In Deep Keel, LLC v. Atlantic Private Equity Group, LLC, Appellate Case No. 2013-002281, Opinion No. 5320 (June 17, 2015), Atlantic defaulted on a promissory note originally executed to Community First Bank (CFB) for a commercial loan of $2,000,000. The promissory note was secured by two parcels of land in Beaufort County. Atlantic defaulted on the note after two loan modifications, and CFB filed for foreclosure. (CFB later merged with Crescent Bank to become CresCom Bank, and the promissory note was eventually sold and assigned to Deep Keel.)

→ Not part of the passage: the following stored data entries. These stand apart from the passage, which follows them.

-- ==== Sys2Proof/Machine/HostProgram.lean ====
section
/-!
DEFINITION. The notation of host programs (30_encoding.md R85 to R87): the encoding of the primitive actions, the
expansions of the pseudo-actions, and the oracle directive.
-/

namespace Sys2Proof.Machine

/-- The direction of a primitive action: `W` or `R` (R85). -/
inductive Direction where
  | w
  | r
deriving DecidableEq, Repr

/-- `PUSH <bytes>`: one write of DIN per byte, in order (R86). -/
def pushActions (bs : Bytes) : List HostAction := bs.map fun b => .write .din (b.setWidth 32)

/-- `CMD <mnemonic>`: the command's word written to CMD (R86). -/
def cmdActions (i : Instr) : List HostAction := [.write .cmd (encode i)]

/-- `POP <k>`: k reads of DOUT (R86). -/
def popActions (k : Nat) : List HostAction := List.replicate k (.read .dout)

/-- A state with a host program to run. -/
def State.withProgram (s : State) (as : List HostAction) : State := { s with host := { s.host with agenda := as } }

/-- `RNG: <answers>`: what the random source answers to the next draws of each kind (R87). -/
def State.withAnswers (s : State) (ivs : List (RngAnswer (Vector Byte 16))) (scalars : List (RngAnswer Scalar)) :
    State :=
  { s with rng := { s.rng with ivs := ivs, scalars := scalars } }

end Sys2Proof.Machine

namespace Sys2Proof

/-- The encoding of a primitive action: direction, index, and for a write the value (R85). A reset is no action of
the host and has none. -/
def HostAction.code : HostAction → Option (Machine.Direction × BitVec 3 × Option Word)
  | .write r v => some (.w, r.index, some v)
  | .read r => some (.r, r.index, none)
  | .reset => none

end Sys2Proof
end

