/-- R112: SM3.WRITE updates H with the input and gives no output. -/
def Obligations.Sm3WriteUpdatesTheContext : Prop :=
  ∀ s : State, s.iovf = false → exec .sm3Write s = .next { s with
    eng := { s.eng with h := s.eng.h.update s.iq }, iq := [], oq := [], iovf := false, result := .ok }

/-- R113: SM3.SUM gives the digest of H and leaves H as it is. -/
def Obligations.Sm3SumGivesTheDigestOfTheContext : Prop :=
  ∀ s : State, s.iovf = false → exec .sm3Sum s = .next { s with
    iq := [], oq := s.eng.h.finalize, iovf := false, result := .ok }

/-- R114: SM3.HASH gives the digest of the input and leaves H as it is. -/
def Obligations.Sm3HashGivesTheDigestOfTheInput : Prop :=
  ∀ s : State, s.iovf = false → exec .sm3Hash s = .next { s with
    iq := [], oq := sm3 s.iq, iovf := false, result := .ok }

/-- R106: the message expansion, word by word, with the big-endian words of the block and P1 written out. -/
def Obligations.MessageExpansionFollowsItsRecurrence : Prop :=
  ∀ b : Bytes, b.length = 64 →
    (expansion b).length = 68 ∧ (expansion1 (expansion b)).length = 64 ∧
    (∀ i < 16, (expansion b).getD i 0 =
      b.getD (4 * i) 0 ++ b.getD (4 * i + 1) 0 ++ b.getD (4 * i + 2) 0 ++ b.getD (4 * i + 3) 0) ∧
    (∀ j, 16 ≤ j → j < 68 → ∃ u : Word,
      u = (expansion b).getD (j - 16) 0 ^^^ (expansion b).getD (j - 9) 0 ^^^
        ((expansion b).getD (j - 3) 0).rotateLeft 15 ∧
      (expansion b).getD j 0 = (u ^^^ u.rotateLeft 15 ^^^ u.rotateLeft 23) ^^^
        ((expansion b).getD (j - 13) 0).rotateLeft 7 ^^^ (expansion b).getD (j - 6) 0) ∧
    (∀ j < 64, (expansion1 (expansion b)).getD j 0 = (expansion b).getD j 0 ^^^ (expansion b).getD (j + 4) 0)

/-- R107, R108: the compression function: 64 rounds from the chaining value over the expanded words, each written out,
then the feed-forward. -/
def Obligations.CompressionFollowsItsRounds : Prop :=
  ∀ (v : Vector Word 8) (blk : Bytes), blk.length = 64 → ∃ r : Nat → HashRegs,
    r 0 = { a := v[0], b := v[1], c := v[2], d := v[3], e := v[4], f := v[5], g := v[6], h := v[7] } ∧
    (∀ j < 64, ∃ ss1 ss2 tt1 tt2 : Word,
      ss1 = ((r j).a.rotateLeft 12 + (r j).e +
        (if j ≤ 15 then 0x79cc4519#32 else 0x7a879d8a#32).rotateLeft (j % 32)).rotateLeft 7 ∧
      ss2 = ss1 ^^^ (r j).a.rotateLeft 12 ∧
      tt1 = (if j ≤ 15 then (r j).a ^^^ (r j).b ^^^ (r j).c
        else ((r j).a &&& (r j).b) ||| ((r j).a &&& (r j).c) ||| ((r j).b &&& (r j).c)) +
        (r j).d + ss2 + (expansion1 (expansion blk)).getD j 0 ∧
      tt2 = (if j ≤ 15 then (r j).e ^^^ (r j).f ^^^ (r j).g
        else ((r j).e &&& (r j).f) ||| (~~~(r j).e &&& (r j).g)) +
        (r j).h + ss1 + (expansion blk).getD j 0 ∧
      r (j + 1) = HashRegs.mk tt1 (r j).a ((r j).b.rotateLeft 9) (r j).c
        (tt2 ^^^ tt2.rotateLeft 9 ^^^ tt2.rotateLeft 17) (r j).e ((r j).f.rotateLeft 19) (r j).g) ∧
    cf v blk = #v[(r 64).a ^^^ v[0], (r 64).b ^^^ v[1], (r 64).c ^^^ v[2], (r 64).d ^^^ v[3],
      (r 64).e ^^^ v[4], (r 64).f ^^^ v[5], (r 64).g ^^^ v[6], (r 64).h ^^^ v[7]]

/-- R109: the padding is 0x80, k zero bytes with k the least number that fits, and the bit length; message and padding
together fill whole blocks. -/
def Obligations.PaddingFillsWholeBlocks : Prop :=
  ∀ len : BitVec 64, ∃ k : Nat,
    hashPad len = [0x80#8] ++ List.replicate k 0x00#8 ++ be64 (BitVec.ofNat 64 (8 * len.toNat)) ∧
    (len.toNat + 1 + k) % 64 = 56 ∧ k ≤ 63 ∧ (∀ k' : Nat, (len.toNat + 1 + k') % 64 = 56 → k ≤ k') ∧
    (len.toNat + (hashPad len).length) % 64 = 0

/-- 40_sm3_hash.md section 3: updating a fresh context chunk by chunk is updating it with the concatenation, and after
SM3.WRITE commands on the chunks from a fresh context SM3.SUM gives the hash of the concatenation. The contexts agree
in every part; that they do so in the bytes of BUF at and above FILL, which are not observable, is the model's (log
14). -/
def Obligations.ChunkingDoesNotMatter : Prop :=
  ∀ chunks : List Bytes,
    chunks.foldl HashCtx.update HashCtx.new = HashCtx.new.update chunks.flatten ∧
    ∀ f : Nat → State, (f 0).eng.h = HashCtx.new → (f 0).iovf = false →
      (∀ (i : Nat) (hi : i < chunks.length), exec .sm3Write { f i with iq := chunks[i] } = .next (f (i + 1))) →
      ∃ t, exec .sm3Sum (f chunks.length) = .next t ∧ t.oq = sm3 chunks.flatten
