/-- 95_test_vectors.md section 6, E4. -/
theorem test_sm2_enc :
    (after (exec .sm2Enc (given (drawing (.ok one)) (keyQ ++ plainM)))).oq
      = [0x04#8] ++ gBytes ++ i2b32 0x2fa79e670a4f73b055b52de29581248d5085d79904d39d897add52666f1e686d ++
        i2b 19 0x89dbf226b72b6a6eefb087cd22eb865995b23e := by decide +kernel

/-- 95_test_vectors.md section 6, E7: 63 bytes, and 64 zero bytes. -/
theorem test_sm2_enc_errors :
    (after (exec .sm2Enc (given (drawing (.ok one)) (i2b 63 0)))).result = .invalidKey ∧
    (after (exec .sm2Enc (given (drawing (.ok one)) (i2b 64 0)))).rng = (drawing (.ok one)).rng := by decide +kernel

/-- 95_test_vectors.md section 6, D4. -/
theorem test_sm2_dec :
    (after (exec .sm2Dec (given State.reset (i2b32 1 ++ cipherE6)))).oq = [0x68#8, 0x69#8] := by decide +kernel

/-- The errors of SM2.DEC that need no hash: too short, marker, curve, scalar 0 (R234). -/
theorem test_sm2_dec_errors :
    (after (exec .sm2Dec (given State.reset (i2b 128 0)))).result = .truncatedInput ∧
    (after (exec .sm2Dec (given State.reset (i2b 129 0)))).result = .invalidPoint ∧
    (after (exec .sm2Dec (given State.reset (i2b32 1 ++ [4#8] ++ i2b 96 0)))).result = .invalidPoint ∧
    (after (exec .sm2Dec (given State.reset (i2b32 0 ++ [4#8] ++ gBytes ++ i2b 32 0)))).result = .invalidKey := by
  decide +kernel

/-! ### Witnesses of the statements' hypotheses, in the order of the statements -/

theorem witness_EncodedCommandDecodesToItself : Instr.sm2Dec.wellFormed = true := rfl

theorem witness_DecodedWordIsTheCommandsOnlyWord : decode 0x00000032#32 = .ok .sm2Dec := by decide

theorem witness_IllegalWordFailsAndChangesNothingElse :
    decode 0x00000033#32 = .error .undefinedOpcode ∧ decode 0xFFFFFFFF#32 = .error .reservedBits ∧
    State.reset.busy = none ∧
    (State.reset.withProgram [.write .cmd 0x00000033#32]).host.agenda = [.write .cmd 0x00000033#32] := by decide

theorem witness_StepRunsTheDecodedCommand :
    (State.reset.withProgram [.write .cmd 0x00000013#32]).busy = none ∧
    (State.reset.withProgram [.write .cmd 0x00000013#32]).host.agenda = [.write .cmd 0x00000013#32] ∧
    decode 0x00000013#32 = .ok .sm3Hash := by decide

/-- Each clause: room for one byte more, no room, a read-only register, a command and an illegal word, and the reads
of the two write-only registers. -/
theorem witness_WritesOfOtherRegistersPushOrDoNothing :
    State.reset.busy = none ∧
    (State.reset.withProgram [.write .din 0x61#32]).host.agenda = [.write .din 0x61#32] ∧
    (given State.reset (List.replicate (Config.iqBytes - 1) 0#8)).iq.length < Config.iqBytes ∧
    Config.iqBytes ≤ (given State.reset (List.replicate Config.iqBytes 0#8)).iq.length ∧
    (State.reset.withProgram [.write .rngerr 1#32]).host.agenda = [.write .rngerr 1#32] ∧
    HostReg.rngerr ∈ [HostReg.result, .status, .ilen, .olen, .dout, .rngerr] ∧
    (State.reset.withProgram [.write .cmd 0x13#32]).host.agenda = [.write .cmd 0x13#32] ∧
    decode 0x13#32 = .ok .sm3Hash ∧ decode 0x33#32 = .error .undefinedOpcode ∧
    (State.reset.withProgram [.read .din]).host.agenda = [.read .din] ∧
    HostReg.cmd ∈ [HostReg.cmd, .din] ∧ HostReg.din ∈ [HostReg.cmd, .din] := by
  refine ⟨rfl, rfl, ?_, ?_, rfl, by decide, rfl, by decide, by decide, rfl, by decide, by decide⟩
  · have h := iqBytes_ge
    simp only [given, List.length_replicate]
    omega
  · simp [given]
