-- ==== Sys2Proof/Laws/Panel.lean ====
section
/-! SUPPORT. What the panel's operations do to its tracking fields and its memories. -/

namespace Sys2Proof.Machine

/-- Both memories of the panel are canonical. -/
def Panel.Canonical (p : Panel) : Prop := Memory.wf p.ram = true ∧ Memory.wf p.glass = true

variable (p : Panel)

@[simp] theorem Panel.receive_busy (cfg : Params) (dc : Bool) (b : Byte) :
    (p.receive cfg dc b).busy = (p.busy || p.wakes dc b) := rfl
@[simp] theorem Panel.receive_hazard (cfg : Params) (dc : Bool) (b : Byte) :
    (p.receive cfg dc b).hazard = (p.hazard || p.busy) := rfl
@[simp] theorem Panel.receive_opcode (cfg : Params) (dc : Bool) (b : Byte) :
    (p.receive cfg dc b).opcode = if dc then p.opcode else some b := rfl
@[simp] theorem Panel.receive_index (cfg : Params) (dc : Bool) (b : Byte) :
    (p.receive cfg dc b).index = if dc then p.index + 1 else 0 := rfl
@[simp] theorem Panel.lose_hazard : p.lose.hazard = p.hazard := rfl
@[simp] theorem Panel.lose_busy : p.lose.busy = p.busy := rfl
@[simp] theorem Panel.missed_hazard : p.missed.hazard = p.hazard := rfl
@[simp] theorem Panel.missed_busy : p.missed.busy = true := rfl
@[simp] theorem Panel.latchReset_hazard : p.latchReset.hazard = p.hazard := rfl
@[simp] theorem Panel.latchReset_busy : p.latchReset.busy = true := rfl
@[simp] theorem Panel.latchReset_lost : p.latchReset.lost = p.lost := rfl
@[simp] theorem Panel.latchReset_glass : p.latchReset.glass = p.glass := rfl
@[simp] theorem Panel.latchReset_opcode : p.latchReset.opcode = none := rfl
@[simp] theorem Panel.lose_lost : p.lose.lost = true := rfl
@[simp] theorem Panel.lose_pending : p.lose.pending = none := rfl
@[simp] theorem Panel.recovered_hazard : p.recovered.hazard = p.hazard := by unfold Panel.recovered; split <;> rfl
@[simp] theorem Panel.recovered_busy : p.recovered.busy = p.busy := by unfold Panel.recovered; split <;> rfl
@[simp] theorem Panel.recovered_ram : p.recovered.ram = p.ram := by unfold Panel.recovered; split <;> rfl
@[simp] theorem Panel.recovered_glass : p.recovered.glass = p.glass := by unfold Panel.recovered; split <;> rfl
@[simp] theorem Panel.sampled_hazard (l : Bool) : (p.sampled l).hazard = p.hazard := by cases l <;> rfl
@[simp] theorem Panel.sampled_busy (l : Bool) : (p.sampled l).busy = l := by cases l <;> rfl
@[simp] theorem Panel.sampled_lost (l : Bool) : (p.sampled l).lost = p.lost := by cases l <;> rfl
@[simp] theorem Panel.sampled_pending (l : Bool) : (p.sampled l).pending = p.pending := by cases l <;> rfl
@[simp] theorem Panel.sampled_ram (l : Bool) : (p.sampled l).ram = p.ram := by cases l <;> rfl
@[simp] theorem Panel.sampled_regs (l : Bool) : (p.sampled l).regs = p.regs := by cases l <;> rfl

theorem Panel.lose_canonical : p.lose.Canonical := ⟨rfl, rfl⟩

theorem Panel.missed_canonical : p.missed.Canonical := ⟨rfl, rfl⟩

theorem Panel.latchReset_canonical (h : p.Canonical) : p.latchReset.Canonical := ⟨rfl, h.2⟩

theorem Panel.sampled_canonical (l : Bool) (h : p.Canonical) : (p.sampled l).Canonical := by
  cases l with
  | true => exact h
  | false =>
    refine ⟨h.1, ?_⟩
    simp only [Panel.sampled]
    cases p.refreshing <;> simp [h.1, h.2]

theorem Panel.command_canonical (op : Byte) (h : p.Canonical) : (p.command op).Canonical := by
  unfold Panel.command
  split
  · exact ⟨rfl, h.2⟩
  · split
    · exact ⟨h.1, rfl⟩
    · split
      · exact h
      · exact p.lose_canonical

theorem Panel.writeRam_canonical (cfg : Params) (b : Byte) (h : p.Canonical) : (p.writeRam cfg b).Canonical := by
  unfold Panel.writeRam
  split
  · exact ⟨Memory.wf_write _ _ _ h.1, h.2⟩
  · exact p.lose_canonical

theorem Panel.data_canonical (cfg : Params) (b : Byte) (h : p.Canonical) : (p.data cfg b).Canonical := by
  unfold Panel.data
  split
  · exact p.lose_canonical
  · split
    · exact p.writeRam_canonical cfg b h
    · split
      · exact p.lose_canonical
      · split
        · exact ⟨rfl, h.2⟩
        · exact h

theorem Panel.act_canonical (cfg : Params) (dc : Bool) (b : Byte) (h : p.Canonical) : (p.act cfg dc b).Canonical := by
  unfold Panel.act
  split
  · exact p.data_canonical cfg b h
  · exact p.command_canonical b h

theorem Panel.actLost_canonical (cfg : Params) (dc : Bool) (b : Byte) (h : p.Canonical) : (p.actLost cfg dc b).Canonical := by
  unfold Panel.actLost
  split
  · exact p.lose_canonical
  · rename_i r _
    have ha := Panel.act_canonical { p with regs := r, lost := false } cfg dc b h
    dsimp only
    split
    · exact Panel.lose_canonical _
    · exact ⟨rfl, ha.2⟩

theorem Panel.receive_canonical (cfg : Params) (dc : Bool) (b : Byte) (h : p.Canonical) :
    (p.receive cfg dc b).Canonical := by
  have key : Panel.Canonical (if p.busy then p.lose else if p.lost then p.actLost cfg dc b else p.act cfg dc b) := by
    split
    · exact p.lose_canonical
    · split
      · exact p.actLost_canonical cfg dc b h
      · exact p.act_canonical cfg dc b h
  exact key

theorem Panel.recovered_canonical (h : p.Canonical) : p.recovered.Canonical := by
  simpa [Panel.Canonical] using h

/-! ### A byte that reaches an idle panel: one case for each thing that may be assumed of it -/

/-- A known panel. -/
theorem Panel.receive_known (cfg : Params) (dc : Bool) (b : Byte) (hl : p.lost = false) (hb : p.busy = false) :
    p.receive cfg dc b =
      { p.act cfg dc b with
        opcode := if dc then p.opcode else some b
        index := if dc then p.index + 1 else 0
        busy := p.wakes dc b
        hazard := p.hazard } := by
  simp [Panel.receive, hl, hb]

/-- A panel of which nothing may be assumed stays one, whatever the byte (93_implementation_defined.md U1). -/
theorem Panel.receive_lost (cfg : Params) (dc : Bool) (b : Byte) (h : p.lost = true) : (p.receive cfg dc b).lost = true := by
  unfold Panel.receive
  dsimp only
  cases p.busy
  · simp only [h, if_true, Bool.false_eq_true, if_false]
    unfold Panel.actLost
    split
    · rfl
    · dsimp only
      split <;> rfl
  · rfl

/-- A byte that reaches a panel that may be busy leaves nothing to be assumed, and nothing pending (20_memory.md R72). -/
theorem Panel.receive_busy_lost (cfg : Params) (dc : Bool) (b : Byte) (h : p.busy = true) :
    (p.receive cfg dc b).lost = true ∧ (p.receive cfg dc b).pending = none := by
  simp [Panel.receive, h]

/-! ### Streams of symbols -/

@[simp] theorem receiveAll_nil (cfg : Params) : receiveAll cfg [] p = p := rfl

@[simp] theorem receiveAll_cons (cfg : Params) (x : Sym) (xs : List Sym) :
    receiveAll cfg (x :: xs) p = receiveAll cfg xs (p.receive cfg x.1 x.2) := rfl

theorem receiveAll_append (cfg : Params) (xs ys : List Sym) :
    receiveAll cfg (xs ++ ys) p = receiveAll cfg ys (receiveAll cfg xs p) := by
  simp [receiveAll, List.foldl_append]

end Sys2Proof.Machine
end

Prior to the sale and assignment, Deep Keel’s sole member, Scott Bynum, had reviewed CresCom Bank’s records, including a payment history. Bynum testified about the amounts owed by Atlantic based on this review; however, these documents were not introduced as evidence at the foreclosure hearing. In fact, Bynum’s testimony was the only evidence of the amount remaining due on the loan. Atlantic objected to Bynum’s testimony regarding the amounts owed on the basis that Bynum’s statements amounted to hearsay. Deep Keel maintained that the testimony should be admitted under the business records exception. The master in equity admitted the evidence and ordered the foreclosure, as well as a deficiency judgment against the two personal guarantors, based on Bynum’s testimony. Atlantic appealed.

The Court of Appeals agreed with Atlantic. First, the appellate court found that Bynum’s statements amounted to hearsay because his only basis for knowledge about amounts owed by Atlantic were the out-of-court statements reflected on the documents held and maintained by CresCom Bank, which he had reviewed prior to purchasing the note and mortgage. Next, the court determined that the business records exception does not protect his testimony from the evidentiary rule prohibiting hearsay. On appeal, the court reasoned that “[t]he plain language of Rule 803(6) allows for the admission of ‘[a] memorandum, report, record, or data compilation,’ not testimony describing such a document. We hold Rule 803(6) does not apply to admit live testimony offered to prove the contents of a record containing hearsay when that record is not offered in evidence.”

The appellate court also determined that the testimony was prejudicial to Atlantic, and that the deficiency judgment against the two personal guarantors must be reversed because “[w]ithout Bynum’s hearsay testimony concerning the unpaid balance, Deep Keel could not prove the amount remaining due on the debt, and the master had no basis for calculating the amount of the deficiency.”

The Deep Keel decision makes it clear that a mortgagee/assignee’s testimony alone concerning amounts owed on a loan will not be sufficient to establish the debt in a foreclosure action and to obtain a deficiency judgment against the personal guarantors. Assignees should demand and review copies of payment histories and other loan accounting information documentation in the files they purchase and be mindful to ensure that these documents remain available for litigation.

Note that this decision simultaneously upheld the master in equity’s order of foreclosure on the secured properties, as the court held that Deep Keel had properly authenticated the promissory note and mortgage, and Atlantic had admitted that payments had been untimely. Therefore, the appellate holding is limited to barring testimony, which solely relies on the review of documents maintained and under the control of a third party, as the lone source of evidence to determine the amount of the foreclosure debt and underlying deficiency judgment.